# My Reds



## xxTheReal118xx (Jul 26, 2010)

my reds first piranha i ever had sold them now cuz of move but soon getting more alot more and differtant ones too


----------



## salvo85 (Jul 25, 2010)

nattereri good boy, turned red really good breeding


----------



## platinum1683 (Nov 17, 2006)

haha like the skull and wood. Really goes with the Ps


----------



## xxTheReal118xx (Jul 26, 2010)

bump


----------



## Sacrifice (Sep 24, 2006)

Those reds have some freaking awesome flames on them.
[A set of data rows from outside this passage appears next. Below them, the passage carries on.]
-- ==== Sys2Proof/Machine/Flags.lean ====
section
/-! DEFINITION. The flag computations (42_alu.md R161): each is a pure function giving (result, flag) from the
operand values read at the start; the result is written first and VF last (R23). -/

namespace Sys2Proof.Machine

/-- A flag is exactly 0 or 1 (R161). -/
def flagBit (c : Bool) : Byte := if c then 1 else 0

/-- 8xy4: the sum modulo 256 and the carry (R168). -/
def addCarry (a b : Byte) : Byte × Byte := (a + b, flagBit (a.toNat + b.toNat > 0xFF))

/-- 8xy5 and 8xy7: the difference modulo 256 and NOT borrow (R169, R171). -/
def subNotBorrow (a b : Byte) : Byte × Byte := (a - b, flagBit (a.toNat ≥ b.toNat))

/-- 8xy6: the logical right shift by one and the bit shifted out (R170). -/
def shiftRightOut (a : Byte) : Byte × Byte := (a >>> 1, flagBit (a.getLsbD 0))

/-- 8xyE: the left shift by one and the bit shifted out (R172). -/
def shiftLeftOut (a : Byte) : Byte × Byte := (a <<< 1, flagBit (a.getLsbD 7))

/-- `V[x] <- result`, then `VF <- flag` (R161): with x = 15 the flag stays. -/
def State.setResultFlag (s : State) (x : Reg) (rf : Byte × Byte) : State := (s.setV x rf.1).setV vf rf.2

end Sys2Proof.Machine
end

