-- ==== Sys2Proof/Safety.lean ====
section
/-! DEFINITION. The terms claims are made in: what an instruction leaves unchanged, the invariants of 10_state.md
R45, the states the operations of R7 reach, a run without a trap, and the tables of who writes what (R21, R140). -/

namespace Sys2Proof.Machine

/-- The parts of the state, one per field. -/
inductive Part
  | v | i | pc | sp | stk | dt | st | fb | df | keys | mem | draws
  deriving DecidableEq, Repr

/-- A part reads the same in two states; memory through the read of one byte. -/
def Part.same (s t : State) : Part → Prop
  | .v => ∀ r, t.getV r = s.getV r
  | .i => t.i = s.i
  | .pc => t.pc = s.pc
  | .sp => t.sp = s.sp
  | .stk => ∀ k : Fin 16, t.stk[k] = s.stk[k]
  | .dt => t.dt = s.dt
  | .st => t.st = s.st
  | .fb => t.fb = s.fb
  | .df => t.df = s.df
  | .keys => t.keys = s.keys
  | .mem => ∀ a, t.memRead a = s.memRead a
  | .draws => t.draws = s.draws

/-- THE FRAME: from `s` to `t` nothing changed outside the listed parts. -/
def OnlyChanges (parts : List Part) (s t : State) : Prop := ∀ p, p ∉ parts → p.same s t

/-- The invariants of R45 that the fields' types do not carry already, with the canonical form of memory. -/
structure State.Inv (s : State) : Prop where
  /-- memory is in canonical form -/
  mem : s.mem.wf
  /-- `pc ≤ 0x1002` (R27) -/
  pc : s.pc.toNat ≤ 0x1002
  /-- every stack entry is at most 0x1000 (R29) -/
  stk : ∀ k : Fin 16, s.stk[k].toNat ≤ 0x1000

/-- The states the operations of R7 reach from construction (R45, R271). -/
inductive Reachable : State → Prop
  | construct : Reachable State.reset
  | operation (op : HostOp) {s : State} : Reachable s → Reachable (perform op s).1

/-- A SAFE RUN: k steps none of which trapped (R237: "no step trapped"). -/
def SafeRun (k : Nat) (s : State) : Prop := ∃ t, Host.Core.run Sys2Proof.core k s = .next t

/-- A set bit of the sprite that `Dxyn` reads at I lies over the pixel (px, py) (R192): the origin is
`V[x] mod 64`, `V[y] mod 32`, the sprite is 8 columns wide and n rows tall, and bit 7 of a row is its leftmost
pixel. It says nothing of the plane's edges. -/
def State.SpriteCovers (s : State) (x y : Reg) (n px py : Nat) : Prop :=
  let ox := (s.getV x).toNat % 64
  let oy := (s.getV y).toNat % 32
  (ox ≤ px ∧ px < ox + 8) ∧ (oy ≤ py ∧ py < oy + n) ∧
    (s.memRead (s.i.toNat + (py - oy))).getLsbD (7 - (px - ox)) = true

/-- A set bit of the sprite lies inside the plane over a pixel that is lit (R195: a collision). -/
def State.SpriteCollides (s : State) (x y : Reg) (n : Nat) : Prop :=
  ∃ px py, (px < 64 ∧ py < 32) ∧ s.SpriteCovers x y n px py ∧ s.fb.pixel px py = true

/-- The registers an instruction may write: the W entries of R21's table. -/
def writesRegs : Instr → List Reg
  | .ldImm x _ | .addImm x _ | .ldReg x _ | .orReg x _ | .andReg x _ | .xorReg x _ => [x]
  | .addReg x _ | .subReg x _ | .shr x _ | .subnReg x _ | .shl x _ => [x, vf]
  | .rnd x _ | .ldVxDT x | .ldVxK x => [x]
  | .drw _ _ _ => [vf]
  | .ldVxMem x => regsUpTo x
  | .cls | .ret | .jp _ | .call _ | .seImm _ _ | .sneImm _ _ | .seReg _ _ | .sneReg _ _ | .ldI _ | .jpV0 _ => []
  | .skp _ | .sknp _ | .ldDTVx _ | .ldSTVx _ | .addIVx _ | .ldFVx _ | .ldBVx _ | .ldMemVx _ => []

/-- The parts beside V, pc and DF that an instruction may change: I (R24), SP and STK (R28), the timers (R213,
R128), the framebuffer (R32), memory (R38), the model's draw counter. No instruction writes the keypad (R36). -/
def mayChange : Instr → List Part
  | .ret => [.sp]
  | .call _ => [.sp, .stk]
  | .cls | .drw _ _ _ => [.fb]
  | .ldI _ | .addIVx _ | .ldFVx _ => [.i]
  | .rnd _ _ => [.draws]
  | .ldDTVx _ => [.dt]
  | .ldSTVx _ => [.st]
  | .ldBVx _ | .ldMemVx _ => [.mem]
  | .jp _ | .seImm _ _ | .sneImm _ _ | .seReg _ _ | .sneReg _ _ | .jpV0 _ | .skp _ | .sknp _ => []
  | .ldImm _ _ | .addImm _ _ | .ldReg _ _ | .orReg _ _ | .andReg _ _ | .xorReg _ _ => []
  | .addReg _ _ | .subReg _ _ | .shr _ _ | .subnReg _ _ | .shl _ _ => []
  | .ldVxDT _ | .ldVxK _ | .ldVxMem _ => []

/-- The addresses an instruction stores to from `s`: three for Fx33 (R221), one per register for Fx55 (R222), by the
addressing the meanings use (R220). -/
def storedTo : Instr → State → List Nat
  | .ldBVx _, s => [s.ea 0, s.ea 1, s.ea 2]
  | .ldMemVx x, s => (regsUpTo x).map fun r => s.ea r.val
  | .cls, _ | .ret, _ | .jp _, _ | .call _, _ | .seImm _ _, _ | .sneImm _ _, _ | .seReg _ _, _ | .sneReg _ _, _ => []
  | .ldImm _ _, _ | .addImm _ _, _ | .ldReg _ _, _ | .orReg _ _, _ | .andReg _ _, _ | .xorReg _ _, _ => []
  | .addReg _ _, _ | .subReg _ _, _ | .shr _ _, _ | .subnReg _ _, _ | .shl _ _, _ | .rnd _ _, _ => []
  | .ldI _, _ | .jpV0 _, _ | .drw _ _ _, _ | .skp _, _ | .sknp _, _ | .addIVx _, _ | .ldFVx _, _ => []
  | .ldVxDT _, _ | .ldVxK _, _ | .ldDTVx _, _ | .ldSTVx _, _ | .ldVxMem _, _ => []

/-- The stack entries an instruction writes from `s`: STK[SP] for CALL (R143), none for any other. -/
def pushedAt : Instr → State → List Nat
  | .call _, s => [s.sp.val]
  | .cls, _ | .ret, _ | .jp _, _ | .seImm _ _, _ | .sneImm _ _, _ | .seReg _ _, _ | .sneReg _ _, _ => []
  | .ldImm _ _, _ | .addImm _ _, _ | .ldReg _ _, _ | .orReg _ _, _ | .andReg _ _, _ | .xorReg _ _, _ => []
  | .addReg _ _, _ | .subReg _ _, _ | .shr _ _, _ | .subnReg _ _, _ | .shl _ _, _ | .rnd _ _, _ => []
  | .ldI _, _ | .jpV0 _, _ | .drw _ _ _, _ | .skp _, _ | .sknp _, _ | .addIVx _, _ | .ldFVx _, _ => []
  | .ldVxDT _, _ | .ldVxK _, _ | .ldDTVx _, _ | .ldSTVx _, _ | .ldBVx _, _ | .ldMemVx _, _ | .ldVxMem _, _ => []

end Sys2Proof.Machine
end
Some of the tallest flames I've ever seen actually. You mentioned that you had to get rid of them right?


----------



## bob351 (Oct 23, 2005)

beautiful reds... love the flames

what was the diet?


----------



## lorteti hr (May 29, 2011)




----------



## xxTheReal118xx (Jul 26, 2010)

yea i had to sell them all all six for only 25 bucks at 8 inches


----------



## xxTheReal118xx (Jul 26, 2010)

Diet (over 2 inches)
60% raw shrimp shell on
20% pellets 
2% cons home breed
8% tilapia
1% cod
5% smelt
4% muscles and clams
Diet (under 2 inches)
20% beef tongue
80% live blood worms


----------



## BRUNER247 (Jun 2, 2010)

Those pics must of been pretty old cause they're nowhere near 8" in the pics. Awesome coloration & suks you chose to sell em A YEAR AGO.


----------



## scotty (Oct 3, 2007)

you read my mind on the 8 inch thing, they still got their baby spots. nice colors though. well at least at the time the pics were taken


----------



## xxTheReal118xx (Jul 26, 2010)

yea they were like 4-5 inch in the pic about 1.2 years old. i sold them last summer and at like 2.5 years old


----------



## BRUNER247 (Jun 2, 2010)

That's pretty small for 1.5year old fish. Definitely had nice color though. Still not sure why you bumped a year old thread on fish you don't own now. I could see if you were updating with pics or something.


----------



## Da' Manster! (Sep 1, 2009)

....thanks for sharing!...







....Your former reds rocked like a BOSTON concert!!!....


----------